Plaintiffs in Horizon Breach Win Key Article III Ruling at 3rd Circuit

hacker's hands on laptop keyboardRecently, the Third Circuit Court of Appeals overturned a United States District Court for the District of New Jersey dismissal of a class action filed in the aftermath of a data breach at Horizon Healthcare Services Inc., (“Horizon”). The appellate decision in In Re: Horizon Healthcare Services Inc. Data Breach Litigation may expand the conditions under which a plaintiff can file suit against a company for loss of digitalized personal information. According to the Third Circuit, it appears that violations of federal privacy law are considered de facto injuries, providing plaintiffs with standing regardless of whether they suffer an economic loss.

In November 2013, two laptops containing the unencrypted information of 839,000 Horizon customers were stolen from the company’s New Jersey headquarters. A class of Horizon members quickly filed a class action lawsuit that included claims of willful and negligent violations of the Fair Credit Reporting Act (“FCRA”), among other state-based claims.

At the core of the plaintiffs’ claim was the assertion that Horizon is a consumer reporting agency that had violated the FCRA by allowing their private information to fall into the hands of thieves and failing to adopt procedures that would keep sensitive information confidential. The plaintiffs sought statutory, actual and punitive damages, and an injunction to prevent Horizon from continuing to store personal information in an unencrypted manner. The plaintiffs claimed that the violation of their statutory right to have their information secured against unauthorized disclosure is in and of itself an injury.

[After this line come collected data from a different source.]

/-- Settles O59: between the call and RET nothing touches SP or the pushed bytes. -/
theorem callThenReturn : Obligations.CallThenReturn := by
  intro s t i n inv h hs instruction executed
  obtain ⟨core, target, called⟩ := call_eq_next executed instruction
  obtain ⟨u, pushed, rfl⟩ := callTo_eq_next.mp called
  obtain ⟨only, _, _, _, _, keep⟩ := pushed_bytes inv h hs pushed
  have cfg : u.cfg = s.cfg := by rw [only]
  have narrow : (s.pcAfter n).toNat < 2 ^ s.cfg.pcBits := toNat_ofNat_mod_lt 22 _ _
  have popped := popPc_after_pushPc (t := u.setPc target) inv h hs narrow pushed rfl rfl rfl
  have impl : implements (u.setPc target).cfg .ret = true := (implements_ret_of_core (by rwa [State.setPc_cfg, cfg])).1
  refine ⟨_, (requires_of impl).trans (andThen_eq_next.mpr ⟨_, popped, rfl⟩), setPc_same ?_, setSp_same inv cfg, ?_, ?_, keep⟩
  · rwa [State.setSp_cfg, State.setPc_cfg, cfg]
  · rw [only]; rfl
  · intro r; rw [only]; rfl

/-! ## Interrupts (R328, R295) -/

/-- A push in SRAM, whatever the widths: SRAM and SP, and nothing else. -/
theorem push_only {s : State} (v : Byte) (hs : isSram s.cfg s.sp.toNat = true) :
    ∃ t, push v s = .next t ∧ OnlyStack s t ∧ t.sp = (s.setSp (spBelow s)).sp :=
  ⟨_, push_eq_next.mpr ⟨_, memWrite_sram v (place_of_isSram hs), rfl⟩, rfl, rfl⟩

theorem pushPc_only {s : State} (r : BitVec 22) (hs : stackInSram s) : ∃ t, pushPc r s = .next t ∧ OnlyStack s t := by
  unfold stackInSram callStores at hs
  obtain ⟨s1, h1, o1, p1⟩ := push_only (r.extractLsb' 0 8) (hs s.sp.toNat (by dsimp only; split <;> simp))
  have c1 : s1.cfg = s.cfg := by rw [o1]
  obtain ⟨s2, h2, o2, p2⟩ := push_only (s := s1) (r.extractLsb' 8 8)
    (by rw [c1, p1]; exact hs _ (by dsimp only; split <;> simp))
  have c2 : s2.cfg = s.cfg := by rw [o2, c1]
  by_cases wide : s.cfg.pcBits = 22
  · have e2 : s2.sp = ((s.setSp (spBelow s)).setSp (spBelow (s.setSp (spBelow s)))).sp := by
      rw [p2, Frame.spBelow_congr (s := s.setSp (spBelow s)) c1 p1, State.setSp_sp, c1]; rfl
    obtain ⟨s3, h3, o3, _⟩ := push_only (s := s2) ((r.extractLsb' 16 6).setWidth 8)
      (by rw [c2, e2]; exact hs _ (by dsimp only; rw [if_pos wide]; simp))
    exact ⟨s3, pushPc_eq_next.mpr ⟨s1, s2, h1, h2, by rwa [if_pos wide]⟩, o1.trans (o2.trans o3)⟩
  · exact ⟨s2, pushPc_eq_next.mpr ⟨s1, s2, h1, h2, by rw [if_neg wide]⟩, o1.trans o2⟩

/-- R323: with the reference `Irq` an acknowledgement changes the list of requests. -/
theorem acknowledge_reference {s : State} (h : s.cfg.irq = .reference) (n : Nat) :
    acknowledge n s = s.setPending (if s.cfg.irqClearOnEntry.contains n then s.irqPending.filter (· != n) else s.irqPending) := by
  unfold acknowledge
  rw [h]
  dsimp only
  split <;> rfl

/-- R328: I after an interrupt entry. -/
theorem clearIOnEntry_flag (s : State) (f : Flag) :
    (clearIOnEntry s).flag f = if f = .I then s.cfg.isXmega && s.flag .I else s.flag f := by
  unfold clearIOnEntry
  cases s.cfg.isXmega
  · rw [if_neg (by decide), State.setSreg_flag, getFlag_putFlag]; rfl
  · rw [if_pos rfl]
    split
    · next isI => rw [isI]; rfl
    · rfl

/-- R328: an interrupt entry writes at most SREG before the acknowledgement. -/
theorem clearIOnEntry_eq (s : State) : clearIOnEntry s = s.setSreg (clearIOnEntry s).sreg := by
  unfold clearIOnEntry
  split <;> rfl

/-- The state after an interrupt entry with the reference interrupt source. -/
def entered (n : Nat) (u : State) : State :=
  ((clearIOnEntry u).setPending
    (if u.cfg.irqClearOnEntry.contains n then u.irqPending.filter (· != n) else u.irqPending)).setRun .running

theorem entered_of_reference {u : State} (h : u.cfg.irq = .reference) (n : Nat) :
    (acknowledge n (clearIOnEntry u)).setRun .running = entered n u := by
  have cfg : (clearIOnEntry u).cfg = u.cfg := by rw [clearIOnEntry_eq]; rfl
  have pending : (clearIOnEntry u).irqPending = u.irqPending := by rw [clearIOnEntry_eq]; rfl
  rw [acknowledge_reference (by rw [cfg, h]), cfg, pending]; rfl

/-- An interrupt entry changes, beside the stack, SREG, the requests and the run state. -/
theorem entered_eq (n : Nat) (u : State) :
    entered n u = { u with
      sreg := (clearIOnEntry u).sreg
      irqPending := if u.cfg.irqClearOnEntry.contains n then u.irqPending.filter (· != n) else u.irqPending
      run := .running } := by
  rw [entered, clearIOnEntry_eq]; rfl

theorem entered_flag (n : Nat) (u : State) (f : Flag) :
    (entered n u).flag f = if f = .I then u.cfg.isXmega && u.flag .I else u.flag f := clearIOnEntry_flag u f

/-- Settles O12: after the push the entry changes what `entered` says, and the PC. -/
theorem interruptEntry : Obligations.InterruptEntry := by
  intro s n core irq vector hs
  obtain ⟨u, pushed, only⟩ := pushPc_only s.pc hs
  have cfg : u.cfg = s.cfg := by rw [only]
  have taken : takeInterrupt n s = .next ((entered n u).setPc (s.cfg.resetVector + n * s.cfg.vectorStride)) := by
    refine takeInterrupt_eq_next.mpr ⟨core, u, _, pushed, rfl, ?_⟩
    rw [entered_of_reference (by rw [cfg, irq]), vectorAddress, show (entered n u).cfg = s.cfg by rw [entered_eq, cfg], vector]
  have flags (f : Flag) : u.flag f = s.flag f := by rw [only]; rfl
  refine ⟨u, _, pushed, taken, ?_, ?_, ?_, fun f notI => ?_, ?_, rfl, ?_⟩
  · rw [entered_eq]; rfl
  · rw [entered_eq]; rfl
  · rw [State.setPc_flag, entered_flag, if_pos rfl, cfg, flags]
  · rw [State.setPc_flag, entered_flag, if_neg notI, flags]
  · rw [State.setPc_pc, entered_eq, cfg]
  · rw [entered_eq, only]
    exact ⟨rfl, fun _ => rfl, rfl, rfl, rfl, rfl, rfl⟩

The district court rejected this argument and dismissed the case for lack of Article III standing, writing that none of the plaintiffs had asserted a cognizable injury stemming from the data breach. Plaintiffs filed an appeal and presented arguments at the U.S. Court of Appeals for the Third Circuit.

In its January 2017 ruling, the appellate court declined to follow the district court’s analysis. Drawing heavily from two cases (In re Google Inc. Cookie Placement Consumer Privacy Litigation, 806 F.3d 125 (3d Cir. 2015) and In re Nickelodeon Consumer Privacy Litigation, 827 F.3d 262 (3d Cir. 2016)), the Third Circuit explained that the violation of a statute can provide an injury in fact to confer Article III standing.

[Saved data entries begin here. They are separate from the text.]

def ConS.reset : ConS :=
  { hasTime := false, rt := 0, rest := 0, slew := 0, cycle := 0, round := 0, nonce := 0, rateNext := none, steerNext := none,
    steerPub := 0, listenFrom := 0, backoff := 0, csStart := 0, answered := false, collectEnd := none, collected := [],
    adopted := none, activeNext := false, integrateNext := false, inLimit := 0, seen := [], accepted := [], rejected := 0,
    prev := [], prevO := 0, applied := 0, wasActive := false, closed := false, silence := 0, noPeer := 0,
    peerHeard := false, dupHold := false, leaving := false, trainMissed := 0, trainSeen := false, steerTaken := false,
    mgrRef := none, mgrLast := none, wrapSeen := false, yielding := false, launchTime := none, doneAdd := [], doneRead := [], back0 := [], back1 := [],
    overrun := false, body := [], contrib := [], slots := List.replicate 8 Slot.free, slotSeq := 0, remote := [], answers := [],
    quietW := 0, quietE := 0, upW := 0, upE := 0, heard := [], downed := [], beaconSent := false, entries := [],
    slotDone := none, resumeAt := 0, folded := false, splitFrom := none, readOff := false }

/-- Network time after power-on or cold reset: 0:000000000 with increment 0x01_0000_0000 (R240). -/
def TimeS.reset : TimeS :=
  { nt := 0, rest := 0, inc := 0x1_0000_0000, oldInc := 0x1_0000_0000, oldUntil := 0, past := [], tempInc := 0x1_0000_0000, slewLeft := 0, step := none, ppsFall := none,
    ppsInTime := 0, ppsInNew := false, offsets := [], lastSync := none, syncFrom := 0, twoStep := none, rxRecord := 0 }

def PcieS.reset : PcieS := ⟨0, 0, [], [], [], []⟩

def HostS.reset : HostS :=
  { waiting := [], cur := none, parked := [], last := 16, msixEnable := [], unmasked := [], pendingVec := [], sent := [],
    vfEnable := false, numVfs := 0, d3 := [], linkUp := false, perst := false, answering := false, readData := 0,
    mem := [], pcie := PcieS.reset }

def FltS.reset : FltS := ⟨[], none, false, [], none, false, []⟩

def PwrS.reset : PwrS :=
  { state := .run, entry := none, exit := none, wakeOut := none, warnRun := [], failRun := [], warmAt := none,
    warmRun := none, blockRun := none, setAfter := none, s3Wait := false, avsTarget := 750, avsFails := 0, avsRow := 0, avsLowRun := 0, avsTold := false, blockWait := false,
    thermWarn := false, thermCrit := false, watts := 0 }

def PairS.reset : PairS :=
  { roleLevel := false, alive := false, aliveNext := none, forcedIdle := false, hung := false, writing := none,
    takeover := none, takeovers := 0, written := 0, placing := false }

def BstS.reset : BstS :=
  { run := none, units := [], emptyTries := 0, results := [], soft := [], repairOf := [], badSpares := [], mask := 0,
    keys := [], authFails := 0, unlockFails := 0, unlocked := false, tap := .bypass, scanPending := false,
    scanWiped := false, scanOpen := false, advance := none, tested := [], pattern := 0, burning := none }

/-- The fuses of the machine's part: a ZT5120 as shipped, BLANK, with no repair (log 3). -/
def Fuses.reset : Fuses := ⟨.zt5120, [], [], 0, 0, 0, [], 0⟩

/-- The board as R421 requires it, with RSTn high and the lanes not calibrated. -/
def BoardS.reset : BoardS := ⟨false, [], false, 0, 0, false⟩

/-- The machine in power-on reset, PORn low: what R374 gives after power-on, before the release of R27. -/
def State.reset : State :=
  { pending := [], fuses := Fuses.reset, lifecycle := 0, owner := 0, op := .startup, phase := .held, porLow := true,
    lt := 0, time := TimeS.reset, regs := [], tabs := [], sidCol := none, mixCol := none, conCol := none,
    cxmCol := none, bad := [], flt := FltS.reset, host := HostS.reset, wide := ⟨none, []⟩, frames := [], nextId := 0,
    xing := [], inbox := [], unblocks := [], arrived := [], ports := [], islands := [], panels := [], meters := [], recs := [],
    captures := [], lines := [], mix := MixS.reset, con := ConS.reset, cxl := [], raw := [], chans := [], lastCh := [],
    pwr := PwrS.reset, pair := PairS.reset, bst := BstS.reset, board := BoardS.reset, draws := 0, copies := [] }

end Sys2Proof.Machine
end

In Google, the court found that by placing “cookies” inside consumers’ computers, plaintiffs had indeed suffered harm, even though none of the plaintiffs had suffered any sort of loss. The Google court wrote, “So long as an injury ‘affect[s] the plaintiff in a personal and individual way,’ the plaintiff need not ‘suffer any particular type of harm to have standing.’” Likewise, in In re Nickelodeon, plaintiffs alleged that Viacom and Google had collected personal information from webpages the plaintiffs had visited. In that case, the Third Circuit held that a clear de facto injury occurs when legally protected information is unlawfully disclosed.

The Third Circuit in Horizon cited these cases to explain how the unauthorized disclosure of information has long been seen as injurious. Damages from a violation of one’s privacy are, indeed, hard to define and difficult to measure, but common law torts allow victims to recover a monetary award. Here, the Court did not claim that Horizon’s actions would allow for recovery under common law. Rather, it found recovery rights through the FCRA, in which Congress created a private right of action by stating that the unauthorized release of personal information by a credit reporting agency causes consumers an injury.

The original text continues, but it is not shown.